Last year, almost 96 000 tonnes of post-consumer PET bottles were collected, ‘which would otherwise have occupied 594 000 cubic metres of landfill space and produced 144 000 tonnes of carbon emissions, says PETCO.

Apart from these environmental benefits, PET recycling generated 66 000 paid jobs among informal collectors and small businesses, with EUR 60 million injected into the downstream economy via the manufacturing, distribution and sale of products made from rPET, it is stressed.

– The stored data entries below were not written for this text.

/-! ### The engines of a core (22:R356, R357, R361) -/

/-- The bytes of a set of weights in the scratchpad. -/
def weightBytes (fmt ncols k : Nat) : Nat :=
  if fmt = 3 || fmt = 4 then 256 * ncols
  else if fmt = 5 || fmt = 6 then 128 * ncols
  else if fmt = 7 then 64 * ncols
  else 16 * ncols * k

/-- The granules of 256 bytes that a set takes in an array's buffer. -/
def granules (fmt ncols k : Nat) : Nat :=
  (weightBytes fmt ncols k + 255) / 256 + (if fmt = 7 || fmt = 12 then 1 else 0)

def WSet.granules (w : WSet) : Nat := Machine.granules w.fmt.toNat w.ncols w.k

/-- The granules taken in an array's buffer of a core, without a set that is being replaced. -/
def State.granulesUsed (s : State) (core array : Nat) (k : TeamKey) (ws : Nat) : Nat :=
  (s.teamsOn core).foldl (fun n t =>
    t.wsets.foldl (fun n e => if e.2.array = array && !(t.key == k && e.1 == ws) then n + e.2.granules else n) n) 0

/-- The set that a record loads or reads stands in an array's buffer. -/
def Team.usesArray (t : Team) (array : Nat) (r : TaskRec) : Bool :=
  let ws := if r.kind = 1 then r.wsLoad else r.wsMma
  (r.kind == 1 || r.kind == 2) && t.wsets.any (fun e => e.1 == ws && e.2.array == array)

/-- Unretired tasks of an array, but for one that is being bound. -/
def State.arrayTasks (s : State) (core array : Nat) (k : TeamKey) (seq : BitVec 16) : Nat :=
  ((s.issuedOn core).filter (fun x => !(x.1.key == k && x.2.seq == seq) && x.1.usesArray array x.2)).length

/-- The array to which a WLOAD binds its set: one whose buffer has room, the one with fewer unretired tasks, array 0 when they
are equal (22:R357). -/
def State.arrayFor (s : State) (t : Team) (r : TaskRec) : Option Nat :=
  let need := granules r.fmt r.ncols r.planes
  let room (a : Nat) : Bool := decide (s.granulesUsed t.core a t.key r.wsLoad + need ≤ 384)
  if room 0 && (!room 1 || decide (s.arrayTasks t.core 0 t.key r.seq ≤ s.arrayTasks t.core 1 t.key r.seq)) then some 0
  else if room 1 then some 1
  else none

/-- WLOADs of a core that wait for room, by their places (13:R247). -/
def State.roomWaits (s : State) (core : Nat) : List Nat :=
  ((s.teamsOn core).filter (fun t => t.resident)).flatMap (fun (t : Team) => t.ring.filterMap (fun r => r.wait))

/-- A WLOAD has room, and none that has waited longer is before it. -/
def State.hasRoom (s : State) (t : Team) (r : TaskRec) : Bool :=
  (s.arrayFor t r).isSome && (s.roomWaits t.core).all (fun n => match r.wait with
    | some m => decide (m ≤ n)
    | none => false)

/-- Copy channels that a task holds. Under DET a task whose part on the channel is done waits for the clearing without one. -/
def State.channelsBusy (s : State) (core : Nat) : Nat :=
  ((s.issuedOn core).filter (fun x =>
    decide (3 ≤ x.2.kind) && decide (x.2.kind ≤ 8) && !(x.1.det && x.2.out.isSome))).length

/-- An engine of the record's kind is free (13:R239): a copy channel runs one task (22:R361). An array takes the tasks issued
to it in order, and a WLOAD needs room in a buffer; a die's collective engine serves 16 collectives (22:R370). -/
def State.engineFree (s : State) (t : Team) (r : TaskRec) : Bool :=
  if r.kind = 1 then s.hasRoom t r
  else if 3 ≤ r.kind ∧ r.kind ≤ 8 then decide (s.channelsBusy t.core < 2)
  else r.kind != 9 || s.collFree t r

/-! ### When a record issues -/

/-- A record is the next of its ring, none in flight conflicts, the scoreboard has room, and the stores of its warp that are
older than its TASK are at their homes (13:R239, R257; 09:R186). -/
def State.taskNext (s : State) (t : Team) (r : TaskRec) : Bool :=
  let before := ringBefore r.seq t.ring
  t.status == .running && before.all (fun x => x.issued) && !before.any (fun x => conflicts x r) &&
  decide ((s.issuedOn t.core).length < 32) &&
  (match s.warpOf ⟨t.key.launch, t.key.team, r.warp⟩ with
   | none => true
   | some w => !w.wbuf.any (fun e => decide (e.id < r.after) && e.stage != .performed))

def State.taskReady (s : State) (t : Team) (r : TaskRec) : Bool := s.taskNext t r && s.engineFree t r

/-- How many positions a team stands behind the one that was served last. -/
def Core.turnOf (c : Core) (t : Team) : Nat := (t.pos + 7 - c.served % 4) % 4

/-- Another team of the core with an issuable record for an engine of the core comes first in the rotation (13:R239). -/
def State.rival (s : State) (t : Team) : Bool :=
  let c := s.coreOf t.core
  (s.teamsOn t.core).any (fun x => x.key != t.key && decide (c.turnOf x < c.turnOf t) &&
    (match x.ring.find? (fun r => !r.issued) with
     | some r => s.taskReady x r
     | none => false))

/-- A record may issue. -/
def State.taskMay (s : State) (t : Team) (r : TaskRec) : Bool := s.taskReady t r && !s.rival t

/-- A record issues: its team has been served. -/
def State.issueTask (s : State) (t : Team) (r : TaskRec) : State :=
  (s.onTask t.key r.seq (fun x => { x with issued := true, wait := none })).setCore { s.coreOf t.core with served := t.pos }

/-- A WLOAD that only lacks room takes its place among the waits. -/
def State.awaitRoom (s : State) (t : Team) (r : TaskRec) : State :=
  if r.kind = 1 && r.wait.isNone && s.taskNext t r && !s.hasRoom t r then
    s.onTask t.key r.seq (fun x => { x with wait := some ((s.roomWaits t.core).foldl (fun n m => max n (m + 1)) 0) })
  else s

/-! ### Parking (20:R325 to R328; 22:R364) -/

/-- The die and quadrant of a team's core. -/
def Team.place (t : Team) : Nat × Nat := (dieOf t.core, quadOf t.core)

/-- The ticket of an engine's access near a die and a quadrant: the access has reached the home, which it homes if nothing has
(17:R294). -/
def State.engineTicket (s : State) (c : Context) (place : Nat × Nat) (kind ia : Nat) : State × W64 :=
  let seq := nextSeq c.ticketSeq
  let h := homeNear s.dev place.1 place.2 ia
  (({ s with dev := s.dev.touch (ia / 65536) place.1 place.2 }).setCtx { c with ticketSeq := seq },
    ticketWord c.num kind h.die h.quad h.slice true seq)

/-- The notice of an engine's ticket. -/
def State.noticeEngine (s : State) (c : Context) (kind : Nat) (ticket : W64) (ia : Nat) (write : Bool) : State :=
  if kind = 2 then (if s.dev.away c ia then s.askBack c (ia / 65536) else s)
  else s.send [.notice ticket (BitVec.ofNat 64 (ia / 65536 * 65536)) 0 (if write then 5 else 4)]

/-- A ticket of kind 3 is answered fatal at once, and Welhal logs a malformed entry (20:R320, R328). -/
def State.fatalTicket (s : State) (cn : Nat) (place : Nat × Nat) (ia : Nat) : State × W64 :=
  match s.ctxOf cn with
  | none => (s, 0)
  | some c =>
    let (s, ticket) := s.engineTicket c place 3 ia
    (if badEntry s.dev c ia then s.send [.malformed cn (ia / 65536)] else s, ticket)

/-- The ticket of an access of Welhal, of the host or of a message (20:R325; 24:R391). -/
def State.welhalTicket (s : State) (cn kind ia : Nat) (write : Bool) : State × W64 :=
  if kind = 3 then s.fatalTicket cn s.dev.hostPlace ia
  else match s.ctxOf cn with
    | none => (s, 0)
    | some c =>
      let (s, ticket) := s.engineTicket c s.dev.hostPlace kind ia
      match s.ctxOf cn with
      | none => (s, ticket)
      | some c =>
        ((s.setCtx { c with tickets := c.tickets ++ [⟨ticket, none, false, none, ia / 65536⟩] }).noticeEngine c kind ticket ia write, ticket)

/-- Lines of a page park under a ticket of their own (22:R364). -/
def State.parkTask (s : State) (t : Team) (seq : BitVec 16) (place : Nat × Nat) (kind ia va : Nat) (write : Bool) : State :=
  match s.ctxOf t.ctx with
  | none => s
  | some c =>
    let (s, ticket) := s.engineTicket c place kind ia
    match s.ctxOf t.ctx with
    | none => s
    | some c =>
      ((s.setCtx { c with tickets := c.tickets ++ [⟨ticket, none, false, some (t.key, seq), ia / 65536⟩] }).onTask t.key seq
        (fun x => { x with parks := x.parks ++ [⟨ticket, ia / 65536, va⟩] })).noticeEngine c kind ticket ia write

/-- A line of a page that a task misses: it parks, or the page is fatal. -/
def State.missTask (s : State) (t : Team) (seq : BitVec 16) (place : Nat × Nat) (kind ia va : Nat) (write : Bool) : TStep Unit :=
  if kind = 3 then
    let (s, ticket) := s.fatalTicket t.ctx place ia
    .fatal s va ticket
  else .ok (s.parkTask t seq place kind ia va write) ()

/-- Lines of the page of a virtual address are parked. -/
def State.pageParked (s : State) (c : Context) (t : Team) (seq : BitVec 16) (p : Perm) (va : Nat) : Bool :=
  match s.recordOf t.key seq with
  | none => false
  | some r => r.parks.any (fun x => x.page == iaOf c p (BitVec.ofNat 64 va) / 65536)

/-! ### Reads -/

/-- Under DET a task reads what its warp wrote before its TASK in the quantum (09:R186, R189). -/
def State.taskOwn (s : State) (t : Team) (r : TaskRec) : List (Nat × Byte) :=
  if t.det then
    match s.warpOf ⟨t.key.launch, t.key.team, r.warp⟩ with
    | none => []
    | some w =>
      if w.comms.any (fun x => x.2 == .task r.seq) then
        (w.comms.takeWhile (fun x => x.2 != .task r.seq)).flatMap (fun x => x.2.bytes)
      else []
  else []

/-- Bytes of one line that a task reads, and whether they cannot be read. -/
def State.taskRead (s : State) (c : Context) (t : Team) (r : TaskRec) (a n : Nat) : Reach (List Byte × Bool) :=
  if inAperture (BitVec.ofNat 64 a) then .fault 1
  else (s.reachRead c t.place.1 t.place.2 a n).bind (fun s x =>
    .ok s (overlay (s.taskOwn t r) (iaOf c .r (BitVec.ofNat 64 a)) x.1, x.2))

/-- The shape record, which a task reads once: what makes it unusable is reason 6. -/
def State.taskShape (s : State) (c : Context) (t : Team) (r : TaskRec) : TStep Shape :=
  if !r.shape.isEmpty then .ok s (Shape.ofWords r.shape)
  else if r.shapeAt % 64 ≠ 0 then .fail s 6 0
  else match s.taskRead c t r r.shapeAt 64 with
    | .ok s (bs, bad) =>
      if bad || shapeBad r (shapeOf bs) c.feat then .fail s 6 0
      else .ok (s.onTask t.key r.seq (fun x => { x with shape := shapeWords bs })) (shapeOf bs)
    | .fault _ => .fail s 6 0
    | .missing k ia => .park s k ia r.shapeAt false
    | .refused _ _ => .fail s 6 0

/-- Bytes as they go into the scratchpad: positions of a BPI tensor beyond dim0 read as zero (07:R142). -/
def TaskRec.asRead (r : TaskRec) (va : Nat) (bs : List Byte) : List Byte :=
  let sh := Shape.ofWords r.shape
  if sh.fmt = 12 then sh.maskPlanes (va - sh.base) bs else bs

/-- Bytes go into a team's scratchpad. -/
def State.scratchPut (s : State) (k : TeamKey) (off : Nat) (bs : List Byte) : State :=
  match s.teamOf k with
  | none => s
  | some t => s.setTeam (t.putScratch off bs)

/-- The reads of a task: each line goes into the scratchpad as it is performed; those of a page that is missing wait for it,
the others go on (22:R364). The answer is what is left. -/
def State.taskReads (c : Context) (t : Team) (r : TaskRec) : List TaskRead → State → List TaskRead → TStep (List TaskRead)
  | [], s, left => .ok s left.reverse
  | x :: rest, s, left =>
    if s.pageParked c t r.seq .r x.va then State.taskReads c t r rest s (x :: left)
    else match s.taskRead c t r x.va x.len with
      | .ok s (bs, bad) =>
        if bad then .fail s 11 x.va
        else State.taskReads c t r rest (s.scratchPut t.key x.dest (r.asRead x.va bs)) left
      | .fault _ => .fail s 16 x.va
      | .refused _ _ => .fail s 16 x.va
      | .missing k ia => (s.missTask t r.seq t.place k ia x.va false).bind (fun s _ => State.taskReads c t r rest s (x :: left))

/-- The reads of a run of bytes, cut where lines end. -/
def runReads (a n dest : Nat) : List TaskRead := (cutRange (n / 128 + 2) a n).map (fun x => ⟨x.1, x.2, dest + (x.1 - a)⟩)

/-! ### Writes (22:R362, R363) -/

/-- Where a write of a task goes. -/
inductive TaskPlace where
  | at (ia : Nat)
  | fail (reason : Nat)
  | missing (kind ia : Nat)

While the overall 2% year-on-year decrease in volume was disappointing, it was as good as could be expected, given the significant loss of installed capacity following the closure of one of the country’s six PET recyclers, according to PETCO ceo Cheri Scholtz.  ‘The closure of Mpact Polymers has had a significant impact on our capacity to recycle, with the remaining recyclers unable to pick up the slack as they were already operating at maximum capacity in the fourth quarter.’

Finding the right balance

On a positive note, Scholtz said the tonnage of rPET sold in South Africa – close to 24 000 tonnes – was similar to 2018, reflecting both the improving output at the remaining recyclers, as well as the increasing demand for rPET. ‘This shows that consumers and brand owners are starting to take their product packaging’s ‘green credentials’ seriously,’ she argues, adding that light-weighting of bottles had also contributed to the decrease in collected tonnages of PET. ‘Light-weighting, or not using more material than is necessary, is an important environmental step but our challenge is to encourage right-weighting, which is about finding the balance within the circular economy.’